Stored data entries:
= = = = =
theorem getLogPage_answers {s : State} {id : CmdId} {it : Item} {c : Ctl} {b : List Byte} {off n : Nat}
    (a : AdminRuns s id 0x02 .all it) (hc : ctlOf s it.id.fn = some c)
    (hd : logData (admitted s it) it.id.fn (dw it.sqe.cdw10 7 0) (dw it.sqe.cdw11 31 16) c = .inr b)
    (ho : it.sqe.cdw12.toNat + 2 ^ 32 * it.sqe.cdw13.toNat = off)
    (hl : 4 * (dw it.sqe.cdw10 31 16 + 65536 * dw it.sqe.cdw11 15 0 + 1) = n)
    (hcond : ¬(off % 4 ≠ 0 ∨ b.length < off ∨ 2097152 < n)) (ha : c.aers = []) :
    Does (.getLogPage id) s fun t => Completes s t it stOk 0 0 ∧
      (∃ l, .nvmeData it.id.fn l ∈ t.emit ∧ l.length = n ∧ (b.drop off).take l.length <+: l) ∧
      ∃ c', ctlOf t it.id.fn = some c' ∧ c'.masked =
        if dw it.sqe.cdw10 15 15 = 0 then c.masked.filter fun k => !(logEvents (dw it.sqe.cdw10 7 0)).contains k
        else c.masked := by
  have hb := getLogPage_sent (s := admitted s it) hc hd ho hl hcond
  generalize hpart : logPart b off n (admitted s it).free = part at hb
  have hlen : part.length = n := by rw [← hpart]; exact logPart_length _ _ _ _
  have hpre : (b.drop off).take part.length <+: part := by rw [← hpart]; exact logPart_prefix _ _ _ _
  have hcl : ctlOf (logSent it part (admitted s it)) it.id.fn = some c := hc
  have hmem : Emission.nvmeData it.id.fn part ∈ (logSent it part (admitted s it)).emit :=
    List.mem_append_right _ (List.mem_singleton_self _)
  have hqs : SameQueues s (logSent it part (admitted s it)) := .of_host rfl
  have hi : (logSent it part (admitted s it)).host.items = s.host.items := rfl
  have hp : (logSent it part (admitted s it)).power.flush = s.power.flush := rfl
  generalize logSent it part (admitted s it) = x at hb hcl hmem hqs hi hp
  by_cases hr : dw it.sqe.cdw10 15 15 = 0
  case pos =>
    rw [when_of (decide_eq_true hr), clearLog_quiet _ hcl ha] at hb
    refine a.answers rfl hb hi (hqs.trans (.updCtl _ _ fun _ => ⟨rfl, fun _ => rfl⟩)) hp
      ⟨⟨part, a.sent (x := updCtl it.id.fn (logRead _) x) hi hmem, hlen, hpre⟩, ?_⟩
    obtain ⟨c', hc', hcore⟩ := (ctlsKept_finish it.seq stOk 0 0 _).some (ctlOf_updCtl_some (logRead _) hcl)
    refine ⟨c', hc', (congrArg (fun p => p.1.masked) hcore).trans ?_⟩
    rw [if_pos hr]
    rfl
  case neg =>
    rw [when_not (decide_eq_false hr)] at hb
    refine a.answers rfl hb hi hqs hp ⟨⟨part, a.sent hi hmem, hlen, hpre⟩, ?_⟩
    obtain ⟨c', hc', hcore⟩ := (ctlsKept_finish it.seq stOk 0 0 _).some hcl
    refine ⟨c', hc', (congrArg (fun p => p.1.masked) hcore).trans ?_⟩
    rw [if_neg hr]
    rfl

/-! ### Get Features -/

/-- The data that Get Features sends with the current values. -/
def featureData (it : Item) (c : Ctl) (s : State) : State :=
  when (decide (fidOf it = 0x0C)) (send (.nvmeData it.id.fn (apstBytes s)))
    (when (decide (fidOf it = 0x0E)) (send (.nvmeData it.id.fn (timestampBytes s c.feats))) s)

/-- The data that Get Features sends with the defaults of a feature that is not the manager's alone. -/
def featureDefaultData (it : Item) (s : State) : State :=
  when (decide (fidOf it = 0x0E)) (send (.nvmeData it.id.fn (timestampBytes s (featsDefault s 22)))) s

/-- What a Get Features asks is refused: the feature is not there or is not its function's to read, or the selection is
none. -/
def featureRefused (s : State) (it : Item) (c : Ctl) : Prop :=
  (!fids.contains (fidOf it)) = true ∨ 3 < dw it.sqe.cdw10 10 8 ∨
    ((decide (fidOf it = 0x02) || decide (fidOf it = 0x0C)) = true ∧ (!isManager s it.id.fn) = true ∧
      (!(decide (fidOf it = 0x02) && decide (it.id.fn < 2048))) = true) ∨
    (fidOf it = 0x09 ∧ c.msix ≤ dw it.sqe.cdw11 15 0)

section features

variable {s : State} {it : Item} {c : Ctl}

theorem getFeatures_changeable (hc : ctlOf s it.id.fn = some c) (ok : ¬featureRefused s it c)
    (h3 : dw it.sqe.cdw10 10 8 = 3) :
    getFeatures it s = finish it.seq stOk 4 0 s := by
  unfold featureRefused at ok
  simp only [getFeatures, hc]
  rw [if_neg ok, if_pos h3]

theorem getFeatures_current (hc : ctlOf s it.id.fn = some c) (ok : ¬featureRefused s it c)
    (h0 : dw it.sqe.cdw10 10 8 = 0) :
    getFeatures it s = finish it.seq stOk (wordOf (featureWord s c c.feats it (fidOf it) true)) 0
      (featureData it c s) := by
  unfold featureRefused at ok
  simp only [getFeatures, hc]
  rw [if_neg ok, if_neg (by omega), h0]
  simp only [if_true, true_or, decide_true]
  cases hd : decide (fidOf it = 0x0E) <;> simp only [featureData, hd] <;> rfl

theorem getFeatures_default (hc : ctlOf s it.id.fn = some c) (ok : ¬featureRefused s it c)
    (h12 : dw it.sqe.cdw10 10 8 = 1 ∨ dw it.sqe.cdw10 10 8 = 2)
    (h2 : fidOf it ≠ 0x02) (hC : fidOf it ≠ 0x0C) :
    getFeatures it s = finish it.seq stOk (wordOf (featureWord s c (featsDefault s 22) it (fidOf it) false)) 0
      (featureDefaultData it s) := by
  have h0 : dw it.sqe.cdw10 10 8 ≠ 0 := by omega
  unfold featureRefused at ok
  simp only [getFeatures, hc]
  rw [if_neg ok, if_neg (by omega)]
  simp only [h0, h2, hC, if_false, decide_false, Bool.or_false, Bool.not_false, or_true, if_true]
  rfl

theorem not_featureRefused (hf : fids.contains (fidOf it) = true) (hs : dw it.sqe.cdw10 10 8 ≤ 3)
    (h2 : fidOf it = 0x02 → isManager s it.id.fn = true ∨ it.id.fn < 2048)
    (hC : fidOf it = 0x0C → isManager s it.id.fn = true) (h9 : fidOf it = 0x09 → dw it.sqe.cdw11 15 0 < c.msix) :
    ¬featureRefused s it c := by
  rintro (h | h | ⟨h, hm, hv⟩ | ⟨h, hv⟩)
  · simp only [hf, Bool.not_true, Bool.false_eq_true] at h
  · omega
  · have hm : isManager s it.id.fn = false := by simpa only [Bool.not_eq_true'] using hm
    rcases Bool.or_eq_true .. ▸ h with h | h
    · rcases h2 (of_decide_eq_true h) with g | g
      · exact Bool.noConfusion (hm.symm.trans g)
      · simp only [h, decide_eq_true g, Bool.and_self, Bool.not_true, Bool.false_eq_true] at hv
    · exact Bool.noConfusion (hm.symm.trans (hC (of_decide_eq_true h)))
  · exact absurd (h9 h) (by omega)

variable {id : CmdId}

/-- A read of a feature's current value returns it, and the data of the features that have any. -/
theorem getFeatures_answers_current (a : AdminRuns s id 0x0A .all it) (hc : ctlOf s it.id.fn = some c)
    (ok : ¬featureRefused s it c) (h0 : dw it.sqe.cdw10 10 8 = 0) : Does (.getFeatures id) s fun t =>
      Completes s t it stOk (wordOf (featureWord s c c.feats it (fidOf it) true)) 0 ∧
      (fidOf it = 0x0E → .nvmeData it.id.fn (timestampBytes s c.feats) ∈ t.emit) ∧
      (fidOf it = 0x0C → .nvmeData it.id.fn (apstBytes s) ∈ t.emit) := by
  have hb : getFeatures it (admitted s it) = finish it.seq stOk (wordOf (featureWord s c c.feats it (fidOf it) true)) 0
      (featureData it c (admitted s it)) := getFeatures_current hc ok h0
  by_cases hE : fidOf it = 0x0E
  case pos =>
    have hx : featureData it c (admitted s it) =
        send (.nvmeData it.id.fn (timestampBytes s c.feats)) (admitted s it) := by
      rw [featureData, hE]
      rfl
    rw [hx] at hb
    exact (a.answers_data rfl hb).imp fun t ⟨done, sent⟩ => ⟨done, fun _ => sent, fun h => by simp [hE] at h⟩
  case neg =>
    by_cases hC : fidOf it = 0x0C
    case pos =>
      have hx : featureData it c (admitted s it) = send (.nvmeData it.id.fn (apstBytes s)) (admitted s it) := by
        rw [featureData, hC]
        rfl
      rw [hx] at hb
      exact (a.answers_data rfl hb).imp fun t ⟨done, sent⟩ => ⟨done, fun h => absurd h hE, fun _ => sent⟩
    case neg =>
      rw [featureData, when_not (decide_eq_false hC), when_not (decide_eq_false hE)] at hb
      exact (a.answers_plain rfl hb).imp fun t done => ⟨done, fun h => absurd h hE, fun h => absurd h hC⟩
= = = = =
▶ [Exercise aim]:
Each line of the data that holds the word "contains" should be copied.

▶ [Response to the task]:
        if dw it.sqe.cdw10 15 15 = 0 then c.masked.filter fun k => !(logEvents (dw it.sqe.cdw10 7 0)).contains k
  (!fids.contains (fidOf it)) = true ∨ 3 < dw it.sqe.cdw10 10 8 ∨
theorem not_featureRefused (hf : fids.contains (fidOf it) = true) (hs : dw it.sqe.cdw10 10 8 ≤ 3)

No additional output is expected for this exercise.